In the records below, find the line that contains "def State.readIdx (s" and the line that contains "def State.width (s", then retype exactly those two lines and every line between them.

[Records contained in a dataset]
◇ ◇ ◇

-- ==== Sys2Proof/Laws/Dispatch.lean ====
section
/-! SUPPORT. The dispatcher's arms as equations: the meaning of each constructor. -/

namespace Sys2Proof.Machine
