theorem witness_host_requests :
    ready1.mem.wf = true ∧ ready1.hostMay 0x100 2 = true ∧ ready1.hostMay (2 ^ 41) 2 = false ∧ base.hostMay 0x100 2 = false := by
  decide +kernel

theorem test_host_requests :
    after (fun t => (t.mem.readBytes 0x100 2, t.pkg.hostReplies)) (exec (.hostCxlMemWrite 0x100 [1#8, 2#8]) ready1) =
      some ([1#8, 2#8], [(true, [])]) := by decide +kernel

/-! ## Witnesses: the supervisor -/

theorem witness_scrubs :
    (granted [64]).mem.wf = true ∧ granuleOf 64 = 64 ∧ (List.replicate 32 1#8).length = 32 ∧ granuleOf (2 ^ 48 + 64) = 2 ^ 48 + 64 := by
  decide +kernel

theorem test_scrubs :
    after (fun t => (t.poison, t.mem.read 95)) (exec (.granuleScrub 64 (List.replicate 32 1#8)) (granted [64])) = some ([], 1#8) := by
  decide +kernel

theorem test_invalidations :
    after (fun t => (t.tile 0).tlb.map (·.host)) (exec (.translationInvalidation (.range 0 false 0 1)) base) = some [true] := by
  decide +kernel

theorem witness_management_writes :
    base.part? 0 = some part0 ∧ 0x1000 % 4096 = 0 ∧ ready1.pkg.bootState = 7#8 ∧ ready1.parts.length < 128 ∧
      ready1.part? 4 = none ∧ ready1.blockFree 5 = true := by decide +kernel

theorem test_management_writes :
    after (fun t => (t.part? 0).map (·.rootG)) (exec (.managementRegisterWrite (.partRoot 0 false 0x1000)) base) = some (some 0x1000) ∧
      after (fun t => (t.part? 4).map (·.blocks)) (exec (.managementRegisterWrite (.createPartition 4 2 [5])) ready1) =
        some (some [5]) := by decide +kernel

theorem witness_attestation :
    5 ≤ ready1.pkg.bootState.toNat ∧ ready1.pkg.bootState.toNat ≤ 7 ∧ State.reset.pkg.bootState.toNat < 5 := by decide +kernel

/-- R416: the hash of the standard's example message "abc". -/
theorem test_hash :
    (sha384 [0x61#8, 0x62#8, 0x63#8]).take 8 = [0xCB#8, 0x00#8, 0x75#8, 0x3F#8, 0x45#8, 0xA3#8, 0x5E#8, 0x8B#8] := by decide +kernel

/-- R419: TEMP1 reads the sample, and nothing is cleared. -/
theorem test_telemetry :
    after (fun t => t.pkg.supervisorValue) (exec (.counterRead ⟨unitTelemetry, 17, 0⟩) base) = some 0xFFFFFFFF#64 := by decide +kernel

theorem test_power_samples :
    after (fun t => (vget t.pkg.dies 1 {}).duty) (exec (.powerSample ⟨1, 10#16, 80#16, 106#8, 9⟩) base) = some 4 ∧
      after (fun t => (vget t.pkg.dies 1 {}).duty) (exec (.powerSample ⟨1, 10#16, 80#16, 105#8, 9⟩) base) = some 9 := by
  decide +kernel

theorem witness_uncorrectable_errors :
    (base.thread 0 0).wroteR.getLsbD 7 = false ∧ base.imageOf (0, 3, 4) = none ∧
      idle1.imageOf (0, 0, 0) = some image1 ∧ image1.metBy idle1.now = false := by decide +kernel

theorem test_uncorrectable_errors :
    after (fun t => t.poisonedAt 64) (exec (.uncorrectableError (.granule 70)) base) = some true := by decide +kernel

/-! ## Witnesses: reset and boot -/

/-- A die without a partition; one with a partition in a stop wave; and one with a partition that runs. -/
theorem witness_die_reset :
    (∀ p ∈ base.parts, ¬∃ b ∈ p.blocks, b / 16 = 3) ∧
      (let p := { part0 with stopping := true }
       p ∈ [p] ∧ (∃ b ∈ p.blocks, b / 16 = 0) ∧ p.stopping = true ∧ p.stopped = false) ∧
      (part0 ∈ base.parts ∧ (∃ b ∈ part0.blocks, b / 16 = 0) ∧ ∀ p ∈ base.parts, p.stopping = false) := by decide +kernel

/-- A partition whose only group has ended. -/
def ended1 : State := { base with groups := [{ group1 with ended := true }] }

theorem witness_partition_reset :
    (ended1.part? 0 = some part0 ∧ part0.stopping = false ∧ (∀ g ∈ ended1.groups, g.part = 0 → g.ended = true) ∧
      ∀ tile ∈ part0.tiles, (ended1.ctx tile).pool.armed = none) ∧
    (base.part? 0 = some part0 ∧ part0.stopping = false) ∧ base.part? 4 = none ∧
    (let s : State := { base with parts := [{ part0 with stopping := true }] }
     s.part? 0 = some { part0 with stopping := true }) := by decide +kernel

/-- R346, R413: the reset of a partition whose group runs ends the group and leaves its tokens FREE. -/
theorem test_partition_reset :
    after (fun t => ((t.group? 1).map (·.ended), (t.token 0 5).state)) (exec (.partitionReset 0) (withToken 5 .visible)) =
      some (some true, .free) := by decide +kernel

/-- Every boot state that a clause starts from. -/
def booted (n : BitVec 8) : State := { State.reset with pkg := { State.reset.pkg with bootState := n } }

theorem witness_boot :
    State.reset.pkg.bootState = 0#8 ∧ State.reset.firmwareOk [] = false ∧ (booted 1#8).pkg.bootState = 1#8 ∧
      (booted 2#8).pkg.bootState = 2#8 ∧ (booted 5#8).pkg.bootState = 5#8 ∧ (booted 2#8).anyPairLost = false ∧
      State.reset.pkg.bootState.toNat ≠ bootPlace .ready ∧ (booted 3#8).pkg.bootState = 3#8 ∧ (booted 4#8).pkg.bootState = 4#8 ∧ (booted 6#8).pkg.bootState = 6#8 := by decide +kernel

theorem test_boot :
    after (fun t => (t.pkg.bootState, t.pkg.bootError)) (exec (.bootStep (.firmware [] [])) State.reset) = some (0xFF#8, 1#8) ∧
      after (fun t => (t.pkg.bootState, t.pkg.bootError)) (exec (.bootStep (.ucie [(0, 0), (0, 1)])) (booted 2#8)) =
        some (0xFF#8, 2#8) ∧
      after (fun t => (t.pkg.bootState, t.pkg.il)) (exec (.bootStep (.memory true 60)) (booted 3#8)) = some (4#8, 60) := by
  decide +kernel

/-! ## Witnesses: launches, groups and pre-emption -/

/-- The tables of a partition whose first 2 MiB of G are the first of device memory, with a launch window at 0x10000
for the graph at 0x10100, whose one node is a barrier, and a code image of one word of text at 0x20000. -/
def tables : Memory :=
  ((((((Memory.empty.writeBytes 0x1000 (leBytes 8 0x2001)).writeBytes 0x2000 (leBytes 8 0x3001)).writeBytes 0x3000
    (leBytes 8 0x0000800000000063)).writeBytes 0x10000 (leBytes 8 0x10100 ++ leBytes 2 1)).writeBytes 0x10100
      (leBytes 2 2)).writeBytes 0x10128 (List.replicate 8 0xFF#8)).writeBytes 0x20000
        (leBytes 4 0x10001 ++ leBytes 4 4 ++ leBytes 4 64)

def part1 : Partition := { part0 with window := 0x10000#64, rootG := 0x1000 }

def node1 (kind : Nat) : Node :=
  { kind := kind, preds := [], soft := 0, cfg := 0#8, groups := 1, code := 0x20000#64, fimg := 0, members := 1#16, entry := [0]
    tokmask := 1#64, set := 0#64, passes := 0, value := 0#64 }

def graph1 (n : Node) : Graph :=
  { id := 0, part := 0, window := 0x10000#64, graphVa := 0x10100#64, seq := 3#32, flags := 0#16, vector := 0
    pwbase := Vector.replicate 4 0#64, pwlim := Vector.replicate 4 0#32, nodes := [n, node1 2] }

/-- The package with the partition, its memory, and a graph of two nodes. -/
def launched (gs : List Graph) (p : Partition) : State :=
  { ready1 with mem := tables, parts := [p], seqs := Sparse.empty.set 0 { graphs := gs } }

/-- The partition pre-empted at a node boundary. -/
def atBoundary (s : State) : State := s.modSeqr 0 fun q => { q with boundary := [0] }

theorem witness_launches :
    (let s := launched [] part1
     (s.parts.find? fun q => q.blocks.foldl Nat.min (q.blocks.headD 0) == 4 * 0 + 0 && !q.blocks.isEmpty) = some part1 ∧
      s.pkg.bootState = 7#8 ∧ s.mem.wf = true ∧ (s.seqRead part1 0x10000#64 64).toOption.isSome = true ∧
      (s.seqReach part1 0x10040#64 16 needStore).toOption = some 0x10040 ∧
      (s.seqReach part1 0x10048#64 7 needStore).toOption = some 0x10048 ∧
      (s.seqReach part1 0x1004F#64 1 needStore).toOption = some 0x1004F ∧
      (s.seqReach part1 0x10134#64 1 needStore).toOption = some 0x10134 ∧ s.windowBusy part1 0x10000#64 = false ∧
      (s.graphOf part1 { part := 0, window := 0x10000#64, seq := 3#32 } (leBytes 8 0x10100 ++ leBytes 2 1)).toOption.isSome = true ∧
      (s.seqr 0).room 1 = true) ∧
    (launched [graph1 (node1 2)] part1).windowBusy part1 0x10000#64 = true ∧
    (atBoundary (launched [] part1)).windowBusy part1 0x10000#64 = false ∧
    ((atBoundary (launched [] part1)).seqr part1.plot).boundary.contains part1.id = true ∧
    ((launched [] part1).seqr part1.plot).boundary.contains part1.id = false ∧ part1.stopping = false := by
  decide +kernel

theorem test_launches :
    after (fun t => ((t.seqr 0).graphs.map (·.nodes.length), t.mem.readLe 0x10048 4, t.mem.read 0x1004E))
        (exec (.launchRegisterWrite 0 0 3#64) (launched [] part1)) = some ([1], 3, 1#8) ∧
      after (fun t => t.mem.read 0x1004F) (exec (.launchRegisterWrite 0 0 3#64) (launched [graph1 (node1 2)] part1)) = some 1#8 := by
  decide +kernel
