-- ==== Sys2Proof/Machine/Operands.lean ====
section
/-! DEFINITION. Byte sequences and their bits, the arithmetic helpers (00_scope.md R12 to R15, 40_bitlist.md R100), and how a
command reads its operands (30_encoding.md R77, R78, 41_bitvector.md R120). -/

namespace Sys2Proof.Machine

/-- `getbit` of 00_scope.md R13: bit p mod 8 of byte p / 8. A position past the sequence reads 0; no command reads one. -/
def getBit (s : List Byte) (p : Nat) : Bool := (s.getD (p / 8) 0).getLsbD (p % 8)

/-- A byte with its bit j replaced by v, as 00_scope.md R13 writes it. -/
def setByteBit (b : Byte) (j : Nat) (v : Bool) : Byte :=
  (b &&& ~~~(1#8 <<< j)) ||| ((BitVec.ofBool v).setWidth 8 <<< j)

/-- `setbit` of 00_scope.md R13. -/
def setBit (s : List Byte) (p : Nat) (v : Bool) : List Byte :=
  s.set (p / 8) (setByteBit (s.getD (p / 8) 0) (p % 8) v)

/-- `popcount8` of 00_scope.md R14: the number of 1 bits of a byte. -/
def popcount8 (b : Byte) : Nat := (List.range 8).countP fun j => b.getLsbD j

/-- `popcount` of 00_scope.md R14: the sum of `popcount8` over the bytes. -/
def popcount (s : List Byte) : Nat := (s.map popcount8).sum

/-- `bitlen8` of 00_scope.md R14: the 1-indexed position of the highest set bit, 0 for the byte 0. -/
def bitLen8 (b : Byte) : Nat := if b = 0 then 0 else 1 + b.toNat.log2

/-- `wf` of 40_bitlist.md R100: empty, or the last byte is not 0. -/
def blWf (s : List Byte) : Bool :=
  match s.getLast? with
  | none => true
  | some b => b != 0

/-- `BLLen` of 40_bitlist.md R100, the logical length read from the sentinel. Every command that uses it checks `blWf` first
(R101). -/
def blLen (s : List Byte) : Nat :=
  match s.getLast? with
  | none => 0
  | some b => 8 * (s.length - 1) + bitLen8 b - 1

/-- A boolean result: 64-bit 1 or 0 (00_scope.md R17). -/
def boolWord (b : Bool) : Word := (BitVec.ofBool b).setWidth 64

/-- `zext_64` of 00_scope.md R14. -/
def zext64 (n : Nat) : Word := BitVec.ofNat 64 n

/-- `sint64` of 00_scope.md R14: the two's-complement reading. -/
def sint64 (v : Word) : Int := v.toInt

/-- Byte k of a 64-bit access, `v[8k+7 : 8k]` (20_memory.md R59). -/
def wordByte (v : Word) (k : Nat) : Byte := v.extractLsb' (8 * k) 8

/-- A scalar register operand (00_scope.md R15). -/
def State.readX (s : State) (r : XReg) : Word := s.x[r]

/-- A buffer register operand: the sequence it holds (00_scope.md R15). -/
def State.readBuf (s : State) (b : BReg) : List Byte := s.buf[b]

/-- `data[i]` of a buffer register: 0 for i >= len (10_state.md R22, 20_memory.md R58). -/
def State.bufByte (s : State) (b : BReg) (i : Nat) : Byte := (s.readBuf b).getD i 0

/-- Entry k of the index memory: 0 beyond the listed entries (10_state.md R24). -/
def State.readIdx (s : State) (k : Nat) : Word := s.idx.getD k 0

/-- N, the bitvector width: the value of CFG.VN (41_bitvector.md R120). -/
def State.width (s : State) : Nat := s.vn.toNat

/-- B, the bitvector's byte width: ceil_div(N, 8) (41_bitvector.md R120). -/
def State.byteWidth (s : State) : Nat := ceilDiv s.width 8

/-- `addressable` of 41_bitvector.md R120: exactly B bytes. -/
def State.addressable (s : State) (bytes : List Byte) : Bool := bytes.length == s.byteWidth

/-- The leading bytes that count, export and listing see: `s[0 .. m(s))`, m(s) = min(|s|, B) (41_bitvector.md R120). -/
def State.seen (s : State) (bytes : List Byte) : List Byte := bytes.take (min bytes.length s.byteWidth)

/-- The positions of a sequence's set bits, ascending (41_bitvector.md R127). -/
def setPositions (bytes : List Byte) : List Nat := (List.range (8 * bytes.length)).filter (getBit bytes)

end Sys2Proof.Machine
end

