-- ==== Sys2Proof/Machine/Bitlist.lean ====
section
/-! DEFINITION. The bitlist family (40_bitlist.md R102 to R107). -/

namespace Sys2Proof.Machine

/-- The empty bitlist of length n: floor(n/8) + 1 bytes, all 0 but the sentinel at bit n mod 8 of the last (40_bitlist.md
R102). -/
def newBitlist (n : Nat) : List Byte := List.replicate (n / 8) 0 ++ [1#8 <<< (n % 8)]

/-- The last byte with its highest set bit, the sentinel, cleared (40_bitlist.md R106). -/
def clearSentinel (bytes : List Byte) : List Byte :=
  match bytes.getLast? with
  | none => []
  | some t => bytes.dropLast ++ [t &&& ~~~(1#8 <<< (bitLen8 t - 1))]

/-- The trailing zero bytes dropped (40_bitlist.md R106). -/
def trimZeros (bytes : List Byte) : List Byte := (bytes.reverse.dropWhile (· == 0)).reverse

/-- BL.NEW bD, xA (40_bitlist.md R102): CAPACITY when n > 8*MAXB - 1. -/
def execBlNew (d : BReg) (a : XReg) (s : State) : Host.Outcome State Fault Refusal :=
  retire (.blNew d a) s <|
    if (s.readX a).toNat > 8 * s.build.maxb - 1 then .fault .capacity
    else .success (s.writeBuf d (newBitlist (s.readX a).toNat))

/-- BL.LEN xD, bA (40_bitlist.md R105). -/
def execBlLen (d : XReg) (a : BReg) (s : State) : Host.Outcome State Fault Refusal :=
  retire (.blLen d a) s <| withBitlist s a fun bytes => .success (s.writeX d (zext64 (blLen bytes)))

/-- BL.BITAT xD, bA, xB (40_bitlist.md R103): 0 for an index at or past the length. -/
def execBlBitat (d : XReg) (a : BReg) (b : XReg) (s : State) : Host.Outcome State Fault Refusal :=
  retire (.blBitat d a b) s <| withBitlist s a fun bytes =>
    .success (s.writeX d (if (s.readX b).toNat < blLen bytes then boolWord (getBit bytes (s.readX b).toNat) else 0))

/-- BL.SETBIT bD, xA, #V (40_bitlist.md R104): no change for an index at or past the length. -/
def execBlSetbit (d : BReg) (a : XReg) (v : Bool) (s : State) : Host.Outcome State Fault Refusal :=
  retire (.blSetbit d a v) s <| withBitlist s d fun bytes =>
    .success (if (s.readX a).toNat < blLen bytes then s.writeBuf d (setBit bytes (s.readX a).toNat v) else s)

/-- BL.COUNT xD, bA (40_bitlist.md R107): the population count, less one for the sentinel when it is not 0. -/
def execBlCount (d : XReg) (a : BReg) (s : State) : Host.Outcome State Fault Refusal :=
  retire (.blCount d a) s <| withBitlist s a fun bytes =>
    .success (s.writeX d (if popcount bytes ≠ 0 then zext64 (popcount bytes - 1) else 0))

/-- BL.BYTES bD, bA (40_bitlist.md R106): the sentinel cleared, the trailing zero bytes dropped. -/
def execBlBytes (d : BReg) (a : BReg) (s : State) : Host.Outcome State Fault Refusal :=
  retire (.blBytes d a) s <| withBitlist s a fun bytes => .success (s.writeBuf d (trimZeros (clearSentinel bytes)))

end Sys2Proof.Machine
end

◇ ◇ ◇

_Exercise result_.
def State.readIdx (s : State) (k : Nat) : Word := s.idx.getD k 0

/-- N, the bitvector width: the value of CFG.VN (41_bitvector.md R120). -/
def State.width (s : State) : Nat := s.vn.toNat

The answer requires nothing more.